Reward. Who's at the entrance, you find out. The benefit you have earned from acting is your reward. You satisfy your curiosity in this instance by wondering who's at the entrance.

With a good reinforcement (i.e. the mailman with a package for you and not anyone to abduct you) you do this enough times and you form a positive feedback loop in your brain. Basically, you're discovering that you can answer it the next time the doorbell rings.

This is how a single action over time is transformed into an autonomous habit.

It's time to learn how to apply them and start building new habits now that you understand the science of how habits work.

Stage 1. Uh, step 1. For your new habit, pick a trigger

If you want to develop a new pattern, the stimulus that the desired behavior would follow must first be established.

We will take a different approach instead of doing what most individuals do and rely on will power to start a behavior.

A fool's game for developing new habits is to focus on inspiration. Motivation comes and goes, which is why when it comes to success, top performers don't handle it.
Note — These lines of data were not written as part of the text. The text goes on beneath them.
-- ==== Sys2Proof/Safety.lean ====
section
/-! DEFINITION. What counts as a safe run and as a legal state, and the terms in which claims about the machine are
stated. After a fault the spec lets a claim name only `OUT`, `STATE` and `FAULT` (R93), so `TakesFault` names no more. -/

namespace Sys2Proof.Machine

/-! ## Safe runs -/

/-- The states a run can be in: an accepted image loaded after reset (R203, R204), then any number of steps (R92). -/
inductive Reachable : State → Prop where
  | boot {image : List Nat} {s : State} : boot image = some s → Reachable s
  | step {s t : State} : Reachable s → step s = .next t → Reachable t

/-- A run from `s` is safe when it never takes a fault (R170: every fault ends the run). It may halt or go on for ever
(R92). -/
def SafeFrom (s : State) : Prop :=
  ∀ k t, Host.Core.run core k s = .next t → t.run ≠ .faulted

/-! ## Legal states -/

/-- The fault records the machine can hold (R171): the two causes that no instruction raises are not among them, a
register-reference byte that faults is above 0x07, and an out-of-range address is 256 to 258. -/
def FaultRecord.legal (f : FaultRecord) : Bool :=
  match f.cause with
  | .invalidInstruction => decide (f.info ≤ 255)
  | .invalidRegisterReference => decide (8 ≤ f.info) && decide (f.info ≤ 255)
  | .unsupportedAluOperation => false
  | .systemFault => false
  | .addressOutOfRange => decide (256 ≤ f.info) && decide (f.info ≤ 258)

/-- The invariant of the machine: memory is in its canonical form, `FL` is {}, {L}, {E} or {G} (R29), there is a fault
record exactly in Faulted (R31), and it is one of those of R171. -/
def State.legal (s : State) : Bool :=
  s.mem.wf && s.flags.legal && ((s.run == .faulted) == s.fault.isSome) && s.fault.all FaultRecord.legal

/-! ## Terms for claims -/

/-- The bytes `bytes` stand in memory from `pc` on, none of them beyond 255. -/
def State.bytesAt (s : State) (bytes : List Byte) : Prop :=
  ∀ k (h : k < bytes.length), s.pc.toNat + k ≤ 255 ∧ s.mem.read (s.pc.toNat + k) = bytes[k]

/-- The instruction byte under the program counter (R81). -/
def State.ir (s : State) : Byte := s.readByte s.pc

/-- The outcome of taking a fault in `s` with a cause and an `info` (R176), as far as a claim may name it (R93): `STATE`
is Faulted, `FAULT` names the cause, the address of the instruction and the info, and `OUT` is as it was. -/
def TakesFault (o : Host.Outcome State Fault Refusal) (s : State) (cause : FaultCause) (info : Nat) : Prop :=
  ∃ t, o = .next t ∧ t.run = .faulted ∧ t.fault = some ⟨cause, s.pc, info⟩ ∧ t.out = s.out

/-- Every register but those of a list is unchanged. -/
def State.keepsRegsExcept (s t : State) (rs : List Reg) : Prop := ∀ q, q ∉ rs → t.reg q = s.reg q

/-- Every byte of memory is unchanged. -/
def State.keepsMemory (s t : State) : Prop := ∀ a : Byte, t.readByte a = s.readByte a

/-- Every byte of memory but the one at an address is unchanged. -/
def State.keepsMemoryExcept (s t : State) (a : Byte) : Prop := ∀ b : Byte, b ≠ a → t.readByte b = s.readByte b

/-- `STATE` and `FAULT` are unchanged. -/
def State.keepsStatus (s t : State) : Prop := t.run = s.run ∧ t.fault = s.fault

/-- What a completed instruction leaves as it was besides registers, flags and `pc`: memory, `OUT`, `STATE`, `FAULT`. -/
def State.keepsRest (s t : State) : Prop := s.keepsMemory t ∧ t.out = s.out ∧ s.keepsStatus t

/-- A conditional branch jumps exactly when `p` holds: to `x[r]`, and otherwise on to `pc + 1 + m` where that address
exists; nothing but `pc` changes. -/
def JumpsIff (i : Instr) (s : State) (r : Reg) (p : Prop) : Prop :=
  (p → exec i s = .next (s.setPc (s.reg r))) ∧
  (¬p → s.pc.toNat + 1 + i.count.toNat ≤ 255 → ∃ q : Byte, q.toNat = s.pc.toNat + 1 + i.count.toNat ∧ exec i s = .next (s.setPc q))

/-- One row of the table of R129, columns in its order: when JEQ, JNE, JGE, JGT, JLE and JLT jump in a state. -/
def BranchRow (s : State) (m : Count) (f : Bool) (r : Reg) (eq ne ge gt le lt : Prop) : Prop :=
  JumpsIff (.jeq m f r) s r eq ∧ JumpsIff (.jne m f r) s r ne ∧ JumpsIff (.jge m f r) s r ge ∧
  JumpsIff (.jgt m f r) s r gt ∧ JumpsIff (.jle m f r) s r le ∧ JumpsIff (.jlt m f r) s r lt

/-- The operand faults of an instruction with a canonical byte and a format (R84, R172): operand 1's address, then its
register bits, then operand 2's address, then, where it is a register reference, its bits. -/
def OperandFaults (canonical : Byte) (fmt : Format) : Prop :=
  ∀ s : State, s.run = .running → s.ir = canonical → fmt ≠ .f0 →
    (s.pc.toNat = 255 → TakesFault (step s) s .addressOutOfRange 256) ∧
    (s.pc.toNat ≤ 254 → 8 ≤ (s.mem.read (s.pc.toNat + 1)).toNat →
      TakesFault (step s) s .invalidRegisterReference (s.mem.read (s.pc.toNat + 1)).toNat) ∧
    ((fmt = .f2rr ∨ fmt = .f2ri) → s.pc.toNat = 254 → (s.mem.read (s.pc.toNat + 1)).toNat < 8 →
      TakesFault (step s) s .addressOutOfRange 256) ∧
    (fmt = .f2rr → s.pc.toNat ≤ 253 → (s.mem.read (s.pc.toNat + 1)).toNat < 8 →
      8 ≤ (s.mem.read (s.pc.toNat + 2)).toNat →
      TakesFault (step s) s .invalidRegisterReference (s.mem.read (s.pc.toNat + 2)).toNat)

/-- What a rule of R123 to R128 says of one conditional branch: its canonical byte, its operand faults, when it is taken,
and the three ways it can end. `mk` is the instruction's constructor. -/
def BranchRule (mk : Count → Bool → Reg → Instr) (canonical : Byte) (taken : Flags → Prop) : Prop :=
  (∀ r : Reg, decode Config.default [canonical, regByte r] = .ok (mk 1 false r)) ∧
  OperandFaults canonical .f1r ∧
  ∀ (s : State) (n : Count) (f : Bool) (r : Reg),
    (taken s.flags →
      ∃ t, exec (mk n f r) s = .next t ∧ t.pc = s.reg r ∧
        s.keepsRegsExcept t [] ∧ t.flags = s.flags ∧ s.keepsRest t) ∧
    (¬taken s.flags → s.pc.toNat + 1 + n.toNat ≤ 255 →
      ∃ t, exec (mk n f r) s = .next t ∧ t.pc.toNat = s.pc.toNat + 1 + n.toNat ∧
        s.keepsRegsExcept t [] ∧ t.flags = s.flags ∧ s.keepsRest t) ∧
    (¬taken s.flags → 255 < s.pc.toNat + 1 + n.toNat →
      TakesFault (exec (mk n f r) s) s .addressOutOfRange (s.pc.toNat + 1 + n.toNat))

end Sys2Proof.Machine

namespace Sys2Proof

/-- The registers an instruction writes (R22). -/
def Instr.writtenRegs : Instr → List Reg
  | .add _ a _ | .mul _ a _ => [a]
  | .ldi _ r _ => [r]
  | .pop _ r => [r, spIndex]
  | .push _ _ | .call _ _ _ | .ret _ _ _ => [spIndex]
  | .hlt _ | .prn _ _ | .cmp _ _ _ | .jmp _ _ _ => []
  | .jeq _ _ _ | .jne _ _ _ | .jgt _ _ _ | .jlt _ _ _ | .jle _ _ _ | .jge _ _ _ => []

/-- The address an instruction stores to in a state, for the two that store (R40: the PUSH write and the CALL write). -/
def Instr.storeAddress (i : Instr) (s : Machine.State) : Option Byte :=
  match i.op with
  | .push | .call => some s.pushAddress
  | .hlt | .ldi | .pop | .prn | .add | .mul | .cmp | .ret => none
  | .jmp | .jeq | .jne | .jgt | .jlt | .jle | .jge => none

/-- The six conditional branches (R28). -/
def Op.isConditionalBranch (o : Op) : Bool :=
  o ∈ [Op.jeq, .jne, .jgt, .jlt, .jle, .jge]

/-- The truth table of R129: whether a conditional branch is taken with a value of `FL`. Other instructions are no
conditional branches, so the answer for them says nothing. -/
def Op.takenOn (f : Machine.Flags) : Op → Bool
  | .jeq => f == ⟨false, true, false⟩
  | .jne => !f.e
  | .jge => f.g || f.e
  | .jgt => f == ⟨false, false, true⟩
  | .jle => f.l || f.e
  | .jlt => f == ⟨true, false, false⟩
  | .hlt | .ldi | .push | .pop | .prn | .add | .mul | .cmp | .call | .ret | .jmp => false

/-- Whether the execute stage of an instruction yields `Advance` with a value of `FL` (R85, R119): every ALU and data
instruction but HLT, and a conditional branch that is not taken. -/
def Instr.advances (i : Instr) (f : Machine.Flags) : Bool :=
  match i.op with
  | .ldi | .push | .pop | .prn | .add | .mul | .cmp => true
  | .hlt | .call | .ret | .jmp => false
  | .jeq | .jne | .jgt | .jlt | .jle | .jge => !(i.op.takenOn f)

end Sys2Proof
end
Instead, by including them in everyday tasks they already carry out, they find it super easy to start new habits.

This takes out of the equation the inconsistency of motivation and helps you to form stable behaviors.
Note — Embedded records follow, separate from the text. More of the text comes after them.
/-- Settles O14: an `op` that its category does not list selects nothing, and neither internal cause is among the three
that a step can take. -/
theorem internalFaultsAreUnreachable : Obligations.InternalFaultsAreUnreachable := by
  refine ⟨fun s hr hs ha hop => ?_, fun s hr hs hop => ?_, fun s t f hstep hrun hfault => ?_⟩
  · have hcat : irCategory s.ir = .alu := irCategory_eq_iff.mpr ⟨hs, fun _ => ha⟩
    exact takesFault_of_selectOp_none hr (selectOp_default_eq_none (hcat ▸ hop))
  · exact illegalEncodingsRaiseInvalidInstruction s hr (.inr (.inr ⟨hs, hop⟩))
  · obtain ⟨cause, info, rfl, hcause⟩ := step_faulted hstep hrun
    rw [State.raise_fault] at hfault
    cases hfault
    rcases hcause with rfl | rfl | rfl <;> exact ⟨nofun, nofun⟩

end Sys2Proof.Machine

/-! SUPPORT. Control flow (42_control.md): the six conditional branches as one, their decisions after a comparison, and
what JMP, CALL and RET change and keep. -/

namespace Sys2Proof.Machine

/-! ## The conditional branches -/

/-- A conditional branch with its count and its test of `FL` (R119). -/
structure ConditionalBranch (mk : Count → Bool → Reg → Instr) (test : Flags → Bool) : Prop where
  count_eq : ∀ n f r, (mk n f r).count = n
  stage_eq : ∀ n f r s, stage Config.default (mk n f r) s = branchStage (test s.flags) r s

theorem conditionalBranch_jeq : ConditionalBranch .jeq Flags.isEqual := ⟨fun _ _ _ => rfl, fun _ _ _ _ => rfl⟩
theorem conditionalBranch_jne : ConditionalBranch .jne Flags.notEqual := ⟨fun _ _ _ => rfl, fun _ _ _ _ => rfl⟩
theorem conditionalBranch_jge : ConditionalBranch .jge Flags.greaterOrEqual := ⟨fun _ _ _ => rfl, fun _ _ _ _ => rfl⟩
theorem conditionalBranch_jgt : ConditionalBranch .jgt Flags.isGreater := ⟨fun _ _ _ => rfl, fun _ _ _ _ => rfl⟩
theorem conditionalBranch_jle : ConditionalBranch .jle Flags.lessOrEqual := ⟨fun _ _ _ => rfl, fun _ _ _ _ => rfl⟩
theorem conditionalBranch_jlt : ConditionalBranch .jlt Flags.isLess := ⟨fun _ _ _ => rfl, fun _ _ _ _ => rfl⟩

theorem Flags.isEqual_iff (f : Flags) : f.isEqual = true ↔ f = { l := false, e := true, g := false } := beq_iff_eq
theorem Flags.isGreater_iff (f : Flags) : f.isGreater = true ↔ f = { l := false, e := false, g := true } := beq_iff_eq
theorem Flags.isLess_iff (f : Flags) : f.isLess = true ↔ f = { l := true, e := false, g := false } := beq_iff_eq
theorem Flags.notEqual_iff (f : Flags) : f.notEqual = true ↔ f.e = false := by
  rw [notEqual, Bool.not_eq_true']
theorem Flags.greaterOrEqual_iff (f : Flags) : f.greaterOrEqual = true ↔ f.g = true ∨ f.e = true := by
  rw [greaterOrEqual, Bool.or_eq_true]
theorem Flags.lessOrEqual_iff (f : Flags) : f.lessOrEqual = true ↔ f.l = true ∨ f.e = true := by
  rw [lessOrEqual, Bool.or_eq_true]

theorem branchStage_of_not_taken {taken : Bool} (h : ¬taken = true) (r : Reg) (s : State) :
    branchStage taken r s = .advance s := if_neg h

/-- A branch whose test decides `p` jumps exactly when `p` holds. -/
theorem ConditionalBranch.jumpsIff {mk : Count → Bool → Reg → Instr} {test : Flags → Bool}
    (hb : ConditionalBranch mk test) (n : Count) (f : Bool) (r : Reg) {s : State} {p : Prop}
    (hp : test s.flags = true ↔ p) : JumpsIff (mk n f r) s r p := by
  refine ⟨fun h => exec_of_override ?_, fun h hle => exec_of_advance ?_ hle⟩
  · rw [hb.stage_eq, hp.mpr h]
    rfl
  · rw [hb.stage_eq, branchStage_of_not_taken (mt hp.mp h)]

/-- Setting `pc` keeps everything else. -/
theorem State.setPc_frame (s : State) (p : Byte) :
    s.keepsRegsExcept (s.setPc p) [] ∧ (s.setPc p).flags = s.flags ∧ s.keepsRest (s.setPc p) :=
  ⟨fun _ _ => rfl, rfl, fun _ => rfl, rfl, rfl, rfl⟩

/-- What R123 to R128 say of a branch: its test, taken or not, leads to its jump, its advance or its fault. -/
theorem ConditionalBranch.rule {mk : Count → Bool → Reg → Instr} {test : Flags → Bool} (hb : ConditionalBranch mk test)
    {ir : Byte} {o : Op} (hdecode : ∀ r : Reg, decode Config.default [ir, regByte r] = .ok (mk 1 false r))
    (hsel : selectOp Config.default ir = some o) (hfmt : o.format = .f1r) {taken : Flags → Prop}
    (htest : ∀ f, test f = true ↔ taken f) : BranchRule mk ir taken := by
  refine ⟨hdecode, hfmt ▸ operandFaults_of_selectOp hsel, fun s n f r => ?_⟩
  obtain ⟨hjump, hadvance⟩ := hb.jumpsIff n f r (htest s.flags)
  rw [hb.count_eq] at hadvance
  refine ⟨fun h => ⟨_, hjump h, rfl, s.setPc_frame _⟩, fun h hle => ?_, fun h hgt => ?_⟩
  · obtain ⟨q, hq, he⟩ := hadvance h hle
    exact ⟨_, he, hq, s.setPc_frame q⟩
  · have hstage : stage Config.default (mk n f r) s = .advance s := by
      rw [hb.stage_eq, branchStage_of_not_taken (mt (htest s.flags).mp h)]
    have hfault := takesFault_of_advance_gt hstage
    rw [hb.count_eq] at hfault
    exact hfault hgt

/-- Settles O29: the three tests compare all of `FL`. -/
theorem exactFlagBranches : Obligations.ExactFlagBranches := by
  obtain ⟨-, hforms, -⟩ := canonicalWordsDecode
  refine ⟨conditionalBranch_jeq.rule (o := .jeq) (fun r => ?_) (by decide) rfl Flags.isEqual_iff,
    conditionalBranch_jgt.rule (o := .jgt) (fun r => ?_) (by decide) rfl Flags.isGreater_iff,
    conditionalBranch_jlt.rule (o := .jlt) (fun r => ?_) (by decide) rfl Flags.isLess_iff⟩
  all_goals obtain ⟨-, -, hjeq, -, hjgt, hjlt, -⟩ := hforms r
  exacts [hjeq, hjgt, hjlt]

/-- Settles O30: the three tests look at single bits of `FL`. -/
theorem flagMemberBranches : Obligations.FlagMemberBranches := by
  obtain ⟨-, hforms, -⟩ := canonicalWordsDecode
  refine ⟨conditionalBranch_jne.rule (o := .jne) (fun r => ?_) (by decide) rfl Flags.notEqual_iff,
    conditionalBranch_jge.rule (o := .jge) (fun r => ?_) (by decide) rfl Flags.greaterOrEqual_iff,
    conditionalBranch_jle.rule (o := .jle) (fun r => ?_) (by decide) rfl Flags.lessOrEqual_iff⟩
  all_goals obtain ⟨-, -, -, hjne, -, -, hjle, hjge, -⟩ := hforms r
  exacts [hjne, hjge, hjle]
Say, for instance, you want to start meditating for five minutes per day. You can try to incorporate it into your routine at random, or you can relate it to an activity that is already part of your daily activities (say, brushing your teeth). This causes the new behavior to be activated by something you are already doing without thinking about it.

Wake up, brush your teeth, then, for 5 minutes, start meditating. You don't have to collect the willpower to meditate every day at random, it's something that you only start doing right after you brush your teeth.

The 2nd stage. Make it extremely easy to start and impossible to fail with your habits

We all feel the desire to do too much, as we've mentioned before, too soon after getting psyched up about a new target. But actually achieving the goals, as we found, is less about the outcome and more about the day-to-day behaviors that make it a reality.

So then, the question becomes "how do we make sure that we consistently practice the required behaviors?"

Answer: make it extremely easy.

The worst thing about getting things done is beginning an operation. Once you get started, keep going and finishing is actually much easier. In action, this is Newton's First Law of Motion: An object in motion appears to stay in motion. To get going, you just need the impetus.

Let's assume, for instance, you want to start running regularly. You tell yourself that every day, you will run 2 miles. That probably seems like a daunting task for most. Tell yourself, instead, that you're just going to get out and run down the street. If you do, then it's a day of achievement. Chances are that you'll want to keep going once you get out and start running.

And even if you don't, you have at least achieved the objective of running down the lane.

In the beginning, success isn't something you need to think about. Only going out there and doing the new action is the main thing. Later on, you can scale up the level of success to your desire once it has become an automatic habit.

Stage Three. Rewarding yourself

Last but not least, without a reward at the end, the habit loop will not be complete. If your action does not have an immediate positive outcome, chances are you will probably not stick with it (no matter how high the pay off later). We want to carry on doing stuff that now makes us feel good.

That's why, after successfully practicing your habit, it's important to always rejoice and applaud yourself.

Strong self-talk provides one way to do this. A simple "Hell, Monskins, yeah!" "It can go a long way or a" good job. This may sound odd at first if you're not used to it, but believe me, it helps.

Another way is to recruit a partner and have them cheer you on (perhaps a boyfriend, girlfriend, spouse, acquaintance, whatever). People love to help others out and make them feel good, especially when their heart is close and dear to someone. Have fun in any way you can with this.

Now, if there was just one way to stick to your newly developed routines, even if life continues to get in the way.